#### [WHAT IS REQUIRED]
Look through the data below and extract, unchanged, the lines from the one that contains "tfree a.sessions (slotLimit" to the one that contains "(p.claimHwb = true", both included.

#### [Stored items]
-- ==== Sys2Proof/Certificates/Slice0/Obligations.lean ====
section
/-! DEFINITION. The statements about the model, each formalising rules of spec/. -/

open Sys2Proof Sys2Proof.Machine Sys2Proof.Safety

/-- A step runs the command at the front of the queue. For every command c, queue rest and state s, step at s with the
queue c :: rest is exec c at s with the queue rest. Model choice: notes/assumptions/1.md. (spec/00_scope.md). -/
def Obligations.StepRunsFrontCommand : Prop :=
  ∀ (c : Instr) (rest : List Instr) (s : State),
      step { s with pending := c :: rest } = exec c { s with pending := rest }

/-- On an empty queue one PAN cycle passes. For every state whose queue is empty, step answers a next state in which
the main die's clock is 20 ticks (one PAN cycle) later and whose queue is still empty. Model choice:
notes/assumptions/1.md. (spec/00_scope.md, spec/01_tide_and_clocks.md). -/
def Obligations.EmptyQueueLetsOnePanCyclePass : Prop :=
  ∀ s : State, s.pending = [] → ∃ t, step s = .next t ∧ t.now = s.now + panT ∧ t.pending = []

/-- Memory is in canonical form at reset. The memory bytes of State.reset are in canonical form, and its queue is
empty. (spec/14_memory_dyke.md). -/
def Obligations.ResetMemoryIsCanonical : Prop :=
  Memory.wf State.reset.mem.cells = true ∧ State.reset.pending = []

/-- Every step keeps the memory bytes in canonical form. From every state whose memory bytes are in canonical form
(addresses strictly rising, no zero byte listed), a step that answers a next state leaves them in canonical form.
(spec/14_memory_dyke.md). -/
def Obligations.EveryStepKeepsMemoryCanonical : Prop :=
  ∀ s t : State, Memory.wf s.mem.cells = true → step s = .next t → Memory.wf t.mem.cells = true

/-- A command leaves the queue and the clock alone and takes no output back. For every command and state whose memory
is in canonical form, the next state has the same waiting commands and the same time on the main die's clock, and
every output that had left the block before is still recorded, in order. (spec/00_scope.md). -/
def Obligations.CommandsKeepQueueTimeAndOutputs : Prop :=
  ∀ (c : Instr) (s t : State), Memory.wf s.mem.cells = true → exec c s = .next t →
      t.pending = s.pending ∧ t.now = s.now ∧ s.out <:+ t.out

/-- A programmed key slot keeps its key. From every state with canonical memory, a step that answers a next state
leaves every key that a key slot holds as it is: a key slot is programmed once. (spec/15_warden.md). -/
def Obligations.ProgrammedKeysNeverChange : Prop :=
  ∀ (s t : State) (k : Nat) (x : List Byte), Memory.wf s.mem.cells = true → step s = .next t →
      (s.keySlot k).key = some x → (t.keySlot k).key = some x

/-- A locked region stays locked and keeps its rule until PORST_N. For every command but PORST_N_ASSERT, and every
state with canonical memory, a next state still has every locked region locked, with the rule in force that it had.
(spec/14_memory_dyke.md). -/
def Obligations.LockedRegionsStayLocked : Prop :=
  ∀ (c : Instr) (s t : State) (n : Nat) (r : Region), c ≠ .porstNAssert → Memory.wf s.mem.cells = true →
      exec c s = .next t → n ∈ s.mem.dyke.locked → tfind s.mem.dyke.force n = some r →
      n ∈ t.mem.dyke.locked ∧ tfind t.mem.dyke.force n = some r

/-- A byte written reads back, and every other byte reads as before. For memory bytes in canonical form, writing a
byte makes its address read as that byte and leaves every other address reading as before. (spec/14_memory_dyke.md).
-/
def Obligations.OneByteWriteReadsBack : Prop :=
  ∀ (m : List Host.Cell) (a b : Nat) (v : Byte), Memory.wf m = true →
      readCell (writeCell m a v) a = v ∧ (b ≠ a → readCell (writeCell m a v) b = readCell m b)

/-- HELLO takes a slot and draws a nonce; PROVE opens the session. HELLO that reaches the warden, on a transport
without a session of its own (for a mailbox), with a free slot and a programmed key slot that does not back off,
leaves the slot half-open with the client's and a drawn nonce and answers with the slot and the nonce. PROVE within 1
s with the right proof opens the session with its key, and answers the device's proof, the role and IDLE_S.
(spec/15_warden.md, spec/16_commands.md). -/
def Obligations.SessionsOpenWithHelloAndProve : Prop :=
  (∀ (c : Caller) (p : HelloP) (s : State) (b : Binding) (n : Nat), Received c s →
        let a := arrived c s
        let nd := (a.drawBytes 16).1
        bindingOf c.via = some b → (isMailbox c.via = true → boundTo a b = false) →
        (isMailbox c.via = false → s.running.length < 16) →
        tfree a.sessions (slotLimit a c.via) = some n → p.keySlot ≤ 7 → (a.keySlot p.keySlot).until_ ≤ a.ref →
        (a.keySlot p.keySlot).key ≠ none →
        exec (.hello c p) s = .next (complete c 0x0101 none (ok
          ((a.drawBytes 16).2.setSession n { isOpen := false, keySlot := p.keySlot, binding := b, nc := slice p.nc 0 16,
                                             nd := nd, at_ := a.ref })
          ([byte n, 0#8, 0#8, 0#8] ++ nd)))) ∧
      (∀ (c : Caller) (p : ProveP) (s : State) (x : Session) (k : List Byte), Received c s →
        let a := arrived c s
        tfind a.sessions c.slot = some x → x.isOpen = false → some x.binding = bindingOf c.via → a.ref < x.at_ + secT →
        (a.keySlot x.keySlot).key = some k → p.proof = proofOf k x.nc x.nd c.slot x.keySlot →
        (p.claimHwb = true → isMailbox c.via = true ∧ a.hwbIdent = 0) → (isMailbox c.via = false → s.running.length < 16) →
        exec (.prove c p) s = .next (complete c 0x0102 none (ok (openSlot a c.slot x k p.claimHwb)
            (proveResponse a c.slot x k))) ∧
          (openSlot a c.slot x k p.claimHwb).hwbIdent = (if p.claimHwb then 1 + c.slot else a.hwbIdent))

#### [SOLUTION]
        tfree a.sessions (slotLimit a c.via) = some n → p.keySlot ≤ 7 → (a.keySlot p.keySlot).until_ ≤ a.ref →
        (a.keySlot p.keySlot).key ≠ none →
        exec (.hello c p) s = .next (complete c 0x0101 none (ok
          ((a.drawBytes 16).2.setSession n { isOpen := false, keySlot := p.keySlot, binding := b, nc := slice p.nc 0 16,
                                             nd := nd, at_ := a.ref })
          ([byte n, 0#8, 0#8, 0#8] ++ nd)))) ∧
      (∀ (c : Caller) (p : ProveP) (s : State) (x : Session) (k : List Byte), Received c s →
        let a := arrived c s
        tfind a.sessions c.slot = some x → x.isOpen = false → some x.binding = bindingOf c.via → a.ref < x.at_ + secT →
        (a.keySlot x.keySlot).key = some k → p.proof = proofOf k x.nc x.nd c.slot x.keySlot →
        (p.claimHwb = true → isMailbox c.via = true ∧ a.hwbIdent = 0) → (isMailbox c.via = false → s.running.length < 16) →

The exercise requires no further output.